Video Timeline Modeling For News Story Understanding

paper_url: http://arxiv.org/abs/2309.13446
repo_url: https://github.com/google-research/google-research
paper_authors: Meng Liu, Mingda Zhang, Jialu Liu, Hanjun Dai, Ming-Hsuan Yang, Shuiwang Ji, Zheyun Feng, Boqing Gong
For: The paper is written for exploring the problem of video timeline modeling, with the goal of creating a video-associated timeline to facilitate content and structure understanding of the story being told.* Methods: The paper proposes several deep learning approaches to tackling this problem, including the development of a realistic benchmark dataset (YouTube-News-Timeline) and the introduction of quantitative metrics to evaluate and compare methodologies.* Results: The paper anticipates that this exploratory work will pave the way for further research in video timeline modeling, and provides a testbed for researchers to build upon.Here’s the same information in Simplified Chinese text:* For: 本文探讨视频时间轴模型问题，目的是创建与特定主题相关的视频时间轴，以便更好地理解故事的内容和结构。* Methods: 本文提出了多种深度学习方法来解决这个问题，包括开发一个真实的 bencmark 数据集 (YouTube-News-Timeline) 和引入评估和比较方法的量化指标。* Results: 本文预计这项探讨工作将为视频时间轴模型的进一步研究开辟新的道路，并提供了研究者们可以进一步发展的测试平台。

Abstract
In this paper, we present a novel problem, namely video timeline modeling.
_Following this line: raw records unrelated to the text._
/-- The team in trap context, one register naming block 1's place or an address. -/
def sTrap : State := by_ fun m => { m with context := .trap, recorded := .normal, frontier := [⟨8192, 5, 0xFFFF, none⟩], trapresume := 4100,
                                           kept := some ⟨[⟨4096, 0, 0xFFFF, none⟩], { cl0 with pc := 4108, words := [0, 0] }, 4116⟩ }
theorem runTrap : Executes sTrap 0 0 cl0 := ⟨rfl, rfl, by decide, rfl⟩
theorem freeTrap (x : Shape) : Untagged (sTrap.team 0 0) x := untagged rfl x
def sDebug : State := s0.modSuite 0 fun u => { u with dbgctl := 1, trctl := 0x8000000000000000, trbase := 4096, evq := List.replicate 16 0 }
theorem test_meets_TrapsAndHalts : Executes s0 0 0 cl0 ∧ Untagged (s0.team 0 0) (Instr.trap (.lit 7)).shape ∧ (s0.team 0 0).context ≠ .trap ∧
    MarkedAt (onTeam s0 0 0 (noted 0x10 cl0.pc 7 cl0.advance.pc)) 0 (s0.block 0).trapvec 5 (onTeam s0 0 0 (noted 0x10 cl0.pc 7 cl0.advance.pc)) ∧
    (s0.suite (s0.block 0).suite).dbgctl.getLsbD 0 = false ∧
    Executes sDebug 0 0 cl0 ∧ (sDebug.suite (sDebug.block 0).suite).dbgctl.getLsbD 0 = true :=
  ⟨run0, free0 _, by decide, rfl, rfl, ⟨rfl, rfl, by decide, rfl⟩, rfl⟩
theorem test_meets_TrapReturns : Executes sTrap 0 0 cl0 ∧ (sTrap.team 0 0).context = .trap ∧ (sTrap.team 0 0).haltPending = false ∧
    (sTrap.team 0 0).done = false ∧ (sTrap.team 0 0).recorded ≠ .trap ∧ (sTrap.team 0 0).trapresume.toNat < 4116 ∧
    (∃ ws w, (begun sTrap 0 0).fetchWords 0 0 4100 4 = (.ok ws, w)) ∧
    (∃ k, (sTrap.team 0 0).kept = some k ∧ k.clause.hold = none ∧ (∀ e ∈ k.frontier, e.held = none) ∧ k.clause.body ≤ 4100) :=
  ⟨runTrap, rfl, rfl, rfl, by decide, by decide, ⟨_, _, rfl⟩, ⟨_, rfl, rfl, by decide, by decide⟩⟩
theorem test_meets_TrapReturnsAtTheEnd : (4116 = (⟨[], cl0, 4116⟩ : Kept).next ∧ cl0.body ≤ 4116) ∧
    ¬(cl0.body ≤ 8192 ∧ 8192 ≤ (⟨[], cl0, 4116⟩ : Kept).next) ∧ MarkedAt (begun sTrap 0 0) 0 8192 5 (begun sTrap 0 0) := ⟨by decide, by decide, rfl⟩
theorem test_meets_SpecialRegisterReads : Executes s0 0 0 cl0 ∧ Untagged (s0.team 0 0) (Instr.srd (.s 31) 0x3F).shape ∧ reg (.s 31) ∧
    (0x3F : Byte) = BitVec.ofNat 8 (0x20 + 31) ∧ Untagged (s0.team 0 0) (Instr.srd (.v 94) 0x08).shape := ⟨run0, free0 _, trivial, rfl, free0 _⟩
theorem test_meets_SpecialRegisterWrites : Executes s0 0 0 cl0 ∧ Executes sTrap 0 0 cl0 ∧ (s0.team 0 0).context = .normal ∧
    (sTrap.team 0 0).context ≠ .normal ∧ Untagged (s0.team 0 0) (Instr.swr 0x1F (.lit 0)).shape ∧
    Untagged (sTrap.team 0 0) (Instr.swr 0x1F (.lit 0xFFFFFFFF)).shape := ⟨run0, runTrap, rfl, by decide, free0 _, freeTrap _⟩
theorem test_meets_TimeTranslationsAndEvents : Executes s0 0 0 cl0 ∧ (s0.team 0 0).ops = [] ∧ Executes sTrap 0 0 cl0 ∧
    Untagged (sTrap.team 0 0) (Instr.tlbinv (.s 4) (some (.s 6))).shape ∧ ((sTrap.team 0 0).rd (.s 4) 0).toNat < 8192 ∧
    sTrap.suiteOfAsid 0 = (sTrap.block 0).suite ∧
    ((begun sTrap 0 0).invalidate 0 (some (pair (sTrap.team 0 0) (.s 6) 0).toNat)).asidBusy 0 = false ∧
    (pair (sTrap.team 0 0) (.s 6) 0).toNat % 131072 = 0 ∧ (s0.suite 0).evq.length < 16 ∧ 16 ≤ (sDebug.suite 0).evq.length ∧
    (s0.suite 0).trctl.getLsbD 63 = false ∧ (sDebug.suite 0).trctl.getLsbD 63 = true ∧ (sDebug.suite 0).trlost = 0 :=
  ⟨run0, rfl, runTrap, freeTrap _, by decide, rfl, by decide, by decide, by decide, by decide, rfl, rfl, rfl⟩
/-- Two blocks, the second at place 32 of its core. -/
def sTwo : State := { sTrap with blocks := [(0, sTrap.block 0), (1, { x0 with core := 1, teams := [{ frontier := [⟨4096, 0, 0xFFFF, none⟩] }] })] }
/-- The second is saved at 4096, where no frame stands. -/
def sFramed : State := { sTwo with blocks := [(0, sTrap.block 0), (1, { x0 with core := 1, saved := some 4096 })] }
set_option maxRecDepth 4000 in
theorem test_meets_SaveAndRestoreInstructions : Executes sTrap 0 0 cl0 ∧ Executes s0 0 0 cl0 ∧ (s0.team 0 0).context = .normal ∧
    (sTrap.team 0 0).context ≠ .normal ∧ (pair (sTrap.team 0 0) (.s 6) 0).toNat % 256 = 0 ∧ isS (.s 2) = true ∧
    (begun sTrap 0 0).residents 1 0 = [] ∧ (begun sTwo 0 0).residents 1 0 = [1] ∧ (sTwo.block 1).killed = none ∧ (sTwo.block 1).saving = none ∧
    ((begun sTwo 0 0).modBlock 1 fun y => { y with saving := some 0, frameAsid := 0, forced := true, parked := true }).saveReady 1 = true ∧
    (∃ r w, (begun sFramed 0 0).engRead 0 0 4096 256 = .ok (.ok r, w) ∧ w.frameOwner 0 4096 r = some 1 ∧ frameOk r = false) :=
  ⟨runTrap, run0, rfl, by decide, by decide, rfl, rfl, rfl, rfl, rfl, by decide, ⟨_, _, rfl, rfl, by decide⟩⟩

/-! ## Memory -/

/-- Every entry of core 0's collector is another line's. -/
def sFull : State := { s0 with cores := [(0, { tlb := [code], collector := (List.range 64).map fun i => { line := 1000 + i, const := false, reqs := [] } })] }
theorem notFull : ¬Collects sFull 0 0 [(0, 16)] := by
  rintro (h | h)
  · exact absurd h (by decide)
  · obtain ⟨e, he, hl⟩ := h (0, 16) (by simp) 0 rfl
    exact absurd he (by revert hl; revert e; decide)
theorem test_meets_GlobalAccessesStart : Executes s0 0 0 cl0 ∧ Untagged (s0.team 0 0) (Instr.ldgB128 (.v 20) (.s 2) (.lit 16 0)).shape ∧
    Unwatched (s0.block 0) ∧ InRange 16 ((accessing (uniOff (.s 2) (.lit 16 0)) cl0).map (address (s0.team 0 0) (.s 2) (.lit 16 0))) ∧
    Collects s0 0 0 [(0, 16)] ∧ ¬Collects sFull 0 0 [(0, 16)] ∧ ({ x0 with watchctl := 1 } : Block).watchctl &&& 0xF ≠ 0 ∧
    (2 ^ 56 < address { m0 with sregs := [(2, 0xFFFFFFFD), (3, 0x00FFFFFF)] } (.s 2) (.lit 0 0) 0 + 4) ∧
    address (s0.team 0 0) (.s 2) (.lit 2 0) 0 % 4 ≠ 0 :=
  ⟨run0, free0 _, rfl, by unfold InRange; decide, .inl (by decide), notFull, by decide, by decide, by decide⟩
theorem test_meets_LanePrivateAccessesStart : Executes sLane 0 0 cl1 ∧
    (∀ l ∈ accessing (uniOff (.s 0) (.lit 1008 0)) cl1, address (sLane.team 0 0) (.s 0) (.lit 1008 0) l % 4294967296 + 16 ≤ (sLane.block 0).lpsize ∧
      address (sLane.team 0 0) (.s 0) (.lit 1008 0) l % 4294967296 % 4 = 0) := ⟨⟨rfl, rfl, by decide, rfl⟩, by decide⟩
def sMapped : State := on { x0 with maps := [(3, { va := 65536, line := 8, count := 4 })] }
theorem test_meets_StashAccessesStart : Executes s0 0 0 cl0 ∧ Unwatched (s0.block 0) ∧ ((begun s0 0 0).stashAt 0 4080 16).isSome = true ∧
    (∀ e ∈ (s0.block 0).maps, ¬(e.2.line ≤ 4080 / 128 ∧ 4080 / 128 < e.2.line + e.2.count)) ∧
    (sMapped.block 0).maps = [(3, { va := 65536, line := 8, count := 4 })] ∧ 8 ≤ 1024 / 128 ∧ 1024 / 128 < 8 + 4 ∧
    (s0.core 0).replay - 2 * (s0.tick - (s0.core 0).replayAt) < 32 ∧ 32 ≤ ({ replay := 32 } : Core).replay - 2 * (0 - 0) :=
  ⟨run0, rfl, by decide, by decide, rfl, by decide, by decide, by decide, by decide⟩
theorem test_meets_MapInstructions : Executes s0 0 0 cl0 ∧ Untagged (s0.team 0 0) (Instr.smap (.s 5) (.s 2) (.lit 0x1008)).shape ∧
    0x1008 / 8388608 = 0 ∧ 0x1008 / 2048 % 4096 = 2 ∧ (pair (s0.team 0 0) (.s 2) 0).toNat % 128 = 0 ∧ (8 + 2) * 128 ≤ (s0.block 0).stashSize ∧
    Tab.find (s0.block 0).maps 0 = none ∧ (begun s0 0 0).stashPending 0 8 10 = false ∧ Executes sMapped 0 0 cl0 ∧
    Tab.find (sMapped.block 0).maps 3 = some { va := 65536, line := 8, count := 4 } ∧ (begun sMapped 0 0).stashPending 0 8 12 = false :=
  ⟨run0, free0 _, rfl, rfl, by decide, by decide, rfl, by decide, ⟨rfl, rfl, by decide, rfl⟩, rfl, by decide⟩
theorem test_meets_AtomicsStart : Executes s0 0 0 cl0 ∧ Untagged (s0.team 0 0) (Instr.stage (.v 4) (.s 2) (.lit 32 0)).shape ∧
    Unwatched (s0.block 0) ∧ InRange 32 ((accessing (isS (.v 4)) cl0).map (address (s0.team 0 0) (.s 2) (.lit 32 0))) :=
  ⟨run0, free0 _, rfl, by unfold InRange; decide⟩
def tx0 : Tx := { reg := 7, abortPc := 8192, abortPrio := 5, begun := 0, senior := false }
def sTx : State := on { x0 with teams := [{ m0 with clause := some cl1, txs := [(0, some tx0)], lanePages := [(0, some code)] }] }
theorem test_meets_Transactions : Executes s0 0 0 cl0 ∧ Runs s0 0 0 cl0 ∧ Runs sTx 0 0 cl1 ∧ (∀ l ∈ lanesOf cl0.act, (s0.team 0 0).tx l = none) ∧
    0 ∈ lanesOf cl1.act ∧ (sTx.team 0 0).tx 0 = some tx0 ∧ (∀ q ∈ lanesOf cl1.act, q ≠ 0 → (sTx.team 0 0).tx q = none) ∧
    (sTx.team 0 0).quiet = true ∧ (begun sTx 0 0).locks 0 0 0 tx0 = .free ∧ (begun sTx 0 0).readsHold tx0 = true ∧
    InRange 4 [address (sTx.team 0 0) (.s 2) (.lit 64 0) 0] ∧ cl1.act = laneMask 0 ∧
    (∀ q ∈ tx0.rlines ++ tx0.wlines, (begun sTx 0 0).mayServe q 0 = true) ∧ (∀ h, (Tab.get [] ((begun sTx 0 0).core 0).unacked h).length < 32) ∧
    (∃ pg, (begun sTx 0 0).translateLane 0 0 0 64 .store = (.ok pg, begun sTx 0 0) ∧ pg.place 64 = .dev 64) :=
  ⟨run0, ⟨rfl, rfl, by decide⟩, ⟨rfl, rfl, by decide⟩, by decide, by decide, rfl, by decide, rfl, rfl, rfl, by unfold InRange; decide, by decide,
    by decide, fun _ => Nat.zero_lt_succ _, ⟨code, rfl, rfl⟩⟩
Our objective is to create a video-associated timeline from a set of videos related to a specific topic, thereby facilitating the content and structure understanding of the story being told. This problem has significant potential in various real-world applications, for instance, news story summarization. To bootstrap research in this area, we curate a realistic benchmark dataset, YouTube-News-Timeline, consisting of over $12$k timelines and $300$k YouTube news videos. Additionally, we propose a set of quantitative metrics to comprehensively evaluate and compare methodologies. With such a testbed, we further develop and benchmark several deep learning approaches to tackling this problem. We anticipate that this exploratory work will pave the way for further research in video timeline modeling. The assets are available via https://github.com/google-research/google-research/tree/master/video_timeline_modeling.

摘要
在这篇论文中，我们提出了一个新的问题，即视频时间轴建模。我们的目标是从一组关于特定主题的视频集合中生成一个视频相关的时间轴，以便更好地理解视频中的内容和结构。这个问题在实际应用中具有重要的潜在价值，例如新闻故事概要。为了推动这个领域的研究，我们制作了一个现实的测试集，YouTube-News-Timeline，包含超过12000个时间轴和300000个YouTube新闻视频。此外，我们提出了一些量化的评价指标，以全面评估和比较不同方法的性能。通过这些实验，我们预计会开拓视频时间轴建模的研究途径。资产可以通过https://github.com/google-research/google-research/tree/master/video_timeline_modeling获取。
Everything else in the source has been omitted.